Star Wars! Pick any 3 of the 6 except for phantom menace since that is my least favorite. If I were to rank them it would probably go 
1.Revenge of the Sith 
2.Return of the Jedi
3. Empire Strikes Back

Being serious aside from my star wars fanboyism it is hard to think of all the action movies I have ever seen which 3 are my favorite. 300 is definitely going to be a classic action film in time. Any of Jackie Chan's prime action movies like Rumble in the Bronx. Kill Bill was good too. Star Wars definitely is the best though some may not call them action movies. My love for Star Wars takes up my entire top ten even though there are only 6 movies.


----------



## uncle jafuncle (Aug 10, 2007)

1. Seven Samurai
2. The Good, The Bad, and The Ugly
3. Raider's of the Lost Ark


----------



## Riptos (Aug 10, 2007)

Uhm lemmie see

1. The Running Man (Cheesy Goodness!)
2. Commando (Let off some steam Bennett!)
3. Star Wars Episode V : The Empire Strikes Back (I AM your father!)

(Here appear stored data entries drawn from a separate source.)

-- ==== Sys2Proof/Certificates/Slice0/Obligations.lean ====
section
/-! DEFINITION. The statements. Each docstring names the rules of spec/ it rests on. -/

open Sys2Proof Sys2Proof.Machine Sys2Proof.Safety

/-! ## Encoding -/

/-- Under every setting of the parameters, decoding what the encoder writes gives the instruction back and leaves the
bytes after it (R100 to R127). -/
def Obligations.DecodeUndoesEncode : Prop :=
  ∀ (p : Config.Params) (i : Instr) (c : Ctx) (rest : List Byte), p.valid = true → i.wellFormed p = true →
    i.readIn p c = true → decode p c (encode p i ++ rest) = .ok (i, rest)

/-- Under every setting of the parameters, bytes that decode have one meaning: encoding it gives the same bytes back,
in every context but the host's side of the status endpoint, whose DIRTY bit is no operand. -/
def Obligations.EncodeUndoesDecode : Prop :=
  ∀ (p : Config.Params) (c : Ctx) (bs rest : List Byte) (i : Instr), c ≠ .statusIn → decode p c bs = .ok (i, rest) →
    encode p i ++ rest = bs ∧ i.wellFormed p = true ∧ i.readIn p c = true

/-- The opcode map as mask and match, under the default opcodes (R127). -/
def Obligations.BytesDecodeByMaskAndMatch : Prop :=
  ∀ b h : Byte,
    (b &&& 0x80#8 = 0x00#8 → decode .defaults .scan [b] = .ok (.nonFrame b, [])) ∧
    (b &&& 0xBF#8 = 0x80#8 → decode .defaults .scan [b] = .ok (.nop (b.getLsbD 6), [])) ∧
    (b &&& 0xBF#8 = 0x81#8 → decode .defaults .scan [b, 0, 0] = .ok (.fill (b.getLsbD 6) 0, [])) ∧
    (b &&& 0xBF#8 = 0x82#8 →
      decode .defaults .scan (b :: List.replicate 10 0) = .ok (.rect (b.getLsbD 6) 0 0 0 0 0, [])) ∧
    (b &&& 0xBF#8 = 0x83#8 →
      decode .defaults .scan (b :: List.replicate 12 0) = .ok (.copyArea (b.getLsbD 6) 0 0 0 0 0 0, [])) ∧
    (b &&& 0xBF#8 = 0x84#8 →
      decode .defaults .scan (b :: List.replicate 8 0) = .ok (.bitblt (b.getLsbD 6) 0 0 0 0, [])) ∧
    (b &&& 0xBF#8 = 0x85#8 →
      decode .defaults .scan (b :: List.replicate 8 0) = .ok (.bitbltRle (b.getLsbD 6) 0 0 0 0, [])) ∧
    (b &&& 0xBE#8 = 0x86#8 → decode .defaults .scan [b] = .ok (.unknownOpcode06 (b.getLsbD 6) (b.setWidth 6), [])) ∧
    (b &&& 0xB8#8 = 0x88#8 → decode .defaults .scan [b] = .ok (.unknownOpcode08 (b.getLsbD 6) (b.setWidth 6), [])) ∧
    (b &&& 0xB0#8 = 0x90#8 → decode .defaults .scan [b] = .ok (.unknownOpcode10 (b.getLsbD 6) (b.setWidth 6), [])) ∧
    (b &&& 0xA0#8 = 0xA0#8 → decode .defaults .scan [b] = .ok (.unknownOpcode20 (b.getLsbD 6) (b.setWidth 6), [])) ∧
    (contMatches .opcodeField b h = true ↔ b &&& 0x3F#8 = h &&& 0x3F#8) ∧
    (b &&& 0x80#8 = 0x00#8 →
      decode .defaults .rleBoundary [b] = .ok (.rleLiteral ((b >>> 3).setWidth 4) (b.setWidth 3), [])) ∧
    (b &&& 0x80#8 = 0x80#8 →
      decode .defaults .rleBoundary [b] = .ok (.rleCommon ((b >>> 3).setWidth 4) (b.setWidth 3), []))

/-- The length of each frame's fixed header (R104, second and third column), and how many bytes SCAN needs of it. -/
def Obligations.FixedHeaderLengths : Prop :=
  ∀ p : Config.Params,
    (∀ c, (encode p (.nop c)).length = 1) ∧
    (∀ c color, (encode p (.fill c color)).length = 3) ∧
    (∀ c l t r b color, (encode p (.rect c l t r b color)).length = 11) ∧
    (∀ c sx sy dx dy w h, (encode p (.copyArea c sx sy dx dy w h)).length = 13) ∧
    (∀ c x y w h, (encode p (.bitblt c x y w h)).length = 9) ∧
    (∀ c x y w h, (encode p (.bitbltRle c x y w h)).length = 9) ∧
    (p.valid = true → need p p.opcNop = 0 ∧ need p p.opcFill = 2 ∧ need p p.opcRect = 10 ∧
      need p p.opcCopyArea = 12 ∧ need p p.opcBitblt = 8 ∧ need p p.opcBitbltRle = 8)

/-- The encodings spelled out in R105 to R109, R113 and R116, as bytes. -/
def Obligations.SpecExamplesDecode : Prop :=
  decode .defaults .scan [0x80#8] = .ok (.nop false, []) ∧
  decode .defaults .scan [0xC1#8, 0x00#8, 0xF8#8] = .ok (.fill true 0xF800#16, []) ∧
  decode .defaults .scan [0x82#8, 0x01#8, 0x00#8, 0x02#8, 0x00#8, 0x03#8, 0x00#8, 0x04#8, 0x00#8, 0x1F#8, 0x00#8]
    = .ok (.rect false 1 2 3 4 0x001F#16, []) ∧
  decode .defaults .scan [0x83#8, 0x00#8, 0x00#8, 0x0A#8, 0x00#8, 0x00#8, 0x00#8, 0x00#8, 0x00#8, 0x40#8, 0x01#8,
    0x01#8, 0x00#8] = .ok (.copyArea false 0 10 0 0 320 1, []) ∧
  decode .defaults .scan [0x85#8, 0x00#8, 0x00#8, 0x00#8, 0x00#8, 0x02#8, 0x00#8, 0x01#8, 0x00#8]
    = .ok (.bitbltRle false 0 0 2 1, []) ∧
  decode .defaults (.payloadStart 0x84#8) [0x04#8] = .ok (.contBitblt false false, []) ∧
  decode .defaults (.payloadStart 0x84#8) [0x05#8] = .error (.contMismatch 0x84#8 0x05#8) ∧
  decode { Config.Params.defaults with contMatch := .opcodeFieldNoStart } (.payloadStart 0x84#8) [0x84#8]
    = .error (.contMismatch 0x84#8 0x84#8) ∧
  decode { Config.Params.defaults with contMatch := .opcodeFieldNoStart } (.payloadStart 0x84#8) [0x04#8]
    = .ok (.contBitblt false false, []) ∧
  decode .defaults .rleBoundary [0x81#8] = .ok (.rleCommon 0 1, []) ∧
  decode .defaults .rleBoundary [0x07#8] = .ok (.rleLiteral 0 7, [])

/-- Every 16-bit wire integer is little-endian and unsigned (R10, R70, R110). -/
def Obligations.WireIntegersAreLittleEndian : Prop :=
  ∀ b0 b1 : Byte, (le16 b0 b1).toNat = b0.toNat + 256 * b1.toNat ∧ fieldBytes (le16 b0 b1) = [b0, b1]

/-! ## Commands -/

/-- NOP (R241): the header byte is taken and nothing else happens, whatever CLEAR_DIRTY is; with `NOP_REPORTS` set it
completes like a drawing command. -/
def Obligations.NopTakesItsHeaderByteOnly : Prop :=
  ∀ (clear : Bool) (s : State) (e : FifoEntry), s.fifoHead? = some e →
    let r := received s (headerByte s.params.opcNop clear) s.args 0#4
    exec (.nop clear) s = .next (if s.params.nopReports then completed r clear [] else r)

/-- FILL (R242): one `FillScreen`, then the completion. -/
def Obligations.FillPaintsThePanelAndCompletes : Prop :=
  ∀ (clear : Bool) (color : Pixel) (s : State) (e : FifoEntry), s.fifoHead? = some e →
    exec (.fill clear color) s = .next (completed
      (received s (headerByte s.params.opcFill clear) ((s.args.set 0 (lo color)).set 1 (hi color)) 2#4) clear
      [.fillScreen color])

/-- RECT (R243, R244): one `FillRect` of a half-open rectangle, none when it is empty or inverted; it completes in
every case. -/
def Obligations.RectPaintsItsHalfOpenRectangle : Prop :=
  ∀ (clear : Bool) (l t r b : Coord) (color : Pixel) (s : State) (e : FifoEntry), s.fifoHead? = some e →
    exec (.rect clear l t r b color) s = .next (completed
      (received s (headerByte s.params.opcRect clear)
        #v[lo l, hi l, lo t, hi t, lo r, hi r, lo b, hi b, lo color, hi color, s.args[10], s.args[11]] 10#4) clear
      (if l.toNat < r.toNat ∧ t.toNat < b.toNat then [.fillRect l t r b color] else []))

/-- COPY_AREA (R245 to R247): nothing for a zero area, an event for one larger than `COPY_BUF_PIXELS`, else the whole
source is read before the destination is written; it completes in every case. The pixels the sink answers are free. -/
def Obligations.CopyAreaReadsAllThenWritesAll : Prop :=
  ∀ (clear : Bool) (sx sy dx dy w h : Coord) (s : State) (e : FifoEntry), s.fifoHead? = some e →
    let n := w.toNat * h.toNat
    let px := (List.range n).map fun i => Config.sinkPixel (s.freeIx + i)
    let r := received s (headerByte s.params.opcCopyArea clear)
      #v[lo sx, hi sx, lo sy, hi sy, lo dx, hi dx, lo dy, hi dy, lo w, hi w, lo h, hi h] 12#4
    exec (.copyArea clear sx sy dx dy w h) s = .next (
      if n = 0 then completed r clear []
      else if Config.copyBufPixels < n then completed r clear [.diag 0x05#8 [lo w, hi w, lo h, hi h]]
      else completed { r with copybuf := px ++ s.copybuf.drop n, freeIx := s.freeIx + n } clear
        ([.readWindow sx sy w h px, .setWindow dx dy w h] ++ px.map .pushPixel))

/-- COPY_AREA's three cases for a copy buffer of any size and any answer of the sink of the right length (R245 to
R247). -/
def Obligations.CopyAreaCasesByBufferSize : Prop :=
  ∀ (s : State) (cap : Nat) (answer : Nat → List Pixel) (sx sy dx dy w h : Coord),
    (answer (w.toNat * h.toNat)).length = w.toNat * h.toNat →
    let n := w.toNat * h.toNat
    (n = 0 → s.copyAreaWith cap answer sx sy dx dy w h = s) ∧
    (cap < n → s.copyAreaWith cap answer sx sy dx dy w h
      = { s with out := s.out ++ [.diag 0x05#8 [lo w, hi w, lo h, hi h]] }) ∧
    (0 < n → n ≤ cap → s.copyAreaWith cap answer sx sy dx dy w h
      = { s with
          copybuf := answer n ++ s.copybuf.drop n
          freeIx := s.freeIx + n
          out := s.out ++ ([.readWindow sx sy w h (answer n), .setWindow dx dy w h] ++ (answer n).map .pushPixel) })

/-- BITBLT and BITBLT_RLE at the end of their fixed header (R250, R252): the load, the cursors and the latch are set;
a load of 0 completes at once with no window, any other opens the window and waits for the payload. -/
def Obligations.BitBltStartsOrCompletesAtOnce : Prop :=
  ∀ (clear : Bool) (x y w h : Coord) (s : State) (e : FifoEntry), s.fifoHead? = some e →
    let started := fun op : BitVec 6 =>
      let r : State := { received s (headerByte op clear)
          #v[lo x, hi x, lo y, hi y, lo w, hi w, lo h, hi h, s.args[8], s.args[9], s.args[10], s.args[11]] 8#4 with
        remaining := BitVec.ofNat 33 (w.toNat * h.toNat * 2)
        blkRem := 0#5
        blkPos := 0#5
        pxHalf := false }
      if w.toNat * h.toNat = 0 then completed r clear []
      else { r with out := s.out ++ [.setWindow x y w h], fsm := .payload }
    exec (.bitblt clear x y w h) s = .next (started s.params.opcBitblt) ∧
    exec (.bitbltRle clear x y w h) s = .next (started s.params.opcBitbltRle)

/-- The load of a BitBlt is exact: 33 bits hold every `width*height*2` (R8, R111). -/
def Obligations.LoadIsExact : Prop :=
  ∀ (clear : Bool) (x y w h : Coord) (s : State) (e : FifoEntry), s.fifoHead? = some e →
    (∃ t, exec (.bitblt clear x y w h) s = .next t ∧ t.remaining.toNat = w.toNat * h.toNat * 2
      ∧ t.remaining.toNat ≤ 8589672450) ∧
    (∃ t, exec (.bitbltRle clear x y w h) s = .next t ∧ t.remaining.toNat = w.toNat * h.toNat * 2
      ∧ t.remaining.toNat ≤ 8589672450)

These are the ones that stick with me although to be honest I havent given it much thought.


----------



## Magoichi (Aug 10, 2007)

The Rock
Terminator 2
Top Gun


----------



## Espada Grimmjaw (Aug 10, 2007)

1. Hard Boiled
2. The Killer
3. The Wild Bunch


----------



## UchihaVengance (Aug 10, 2007)

1. spider-man 3
2. spider-man
3. die-hard or live free


----------



## Keyser S?ze (Aug 11, 2007)

1. The Matrix
2. Equilibrium
3. Bourne Supremacy


----------



## Spanish Hoffkage (Aug 11, 2007)

I have problems to consider some films as action films but I can say that in my favourites are The Matrix, Terminator 2 and the Kill Bill volumes


----------



## Yakuza (Aug 11, 2007)

Action/Thriller/Horror id say Aliens
then Matrix
then all Arnie moovies


----------



## Goom (Aug 11, 2007)

1)Matrix 
2)transformers
3) bourne movies.



P.S- Hero was way too overrated.  Most people i no just liked Hero just because it has chinese/japanese people in it and swordfighting.  (Not saying you do).  IMO it was a average movie with kind of cheesy fight scenes.  Only good part of that movie was the end where he gets executed.


----------



## Master_of_the_Spoons (Aug 11, 2007)

These aren't in any order, but they are my three favorites.

Bourne series
Star Wars Series
The Running Man


----------



## JBarnz008 (Aug 11, 2007)

1. Die Hard series
2. Bourne series
3. Rush Hour series


----------



## Omega id (Aug 11, 2007)

@GKage

Nice choice of john woo films  (minus Wild Bunch, never heard of that one).

@jafunckle

Those are probably my Top #3 oldies  Great movies though.


----------



## Drama (Aug 11, 2007)

It really depends on your type of style action you like.  
My top 3 would be in no order:

Kill Bill - Q. Tarantino
reason: the martial arts and blood. Also i love Tarantino movies, their just all crazy, abstract and random. 

Transformers - M. Bay
reason: just it stands out alone, robots just kicking ass looking ridiculously realistic, just something never seen before.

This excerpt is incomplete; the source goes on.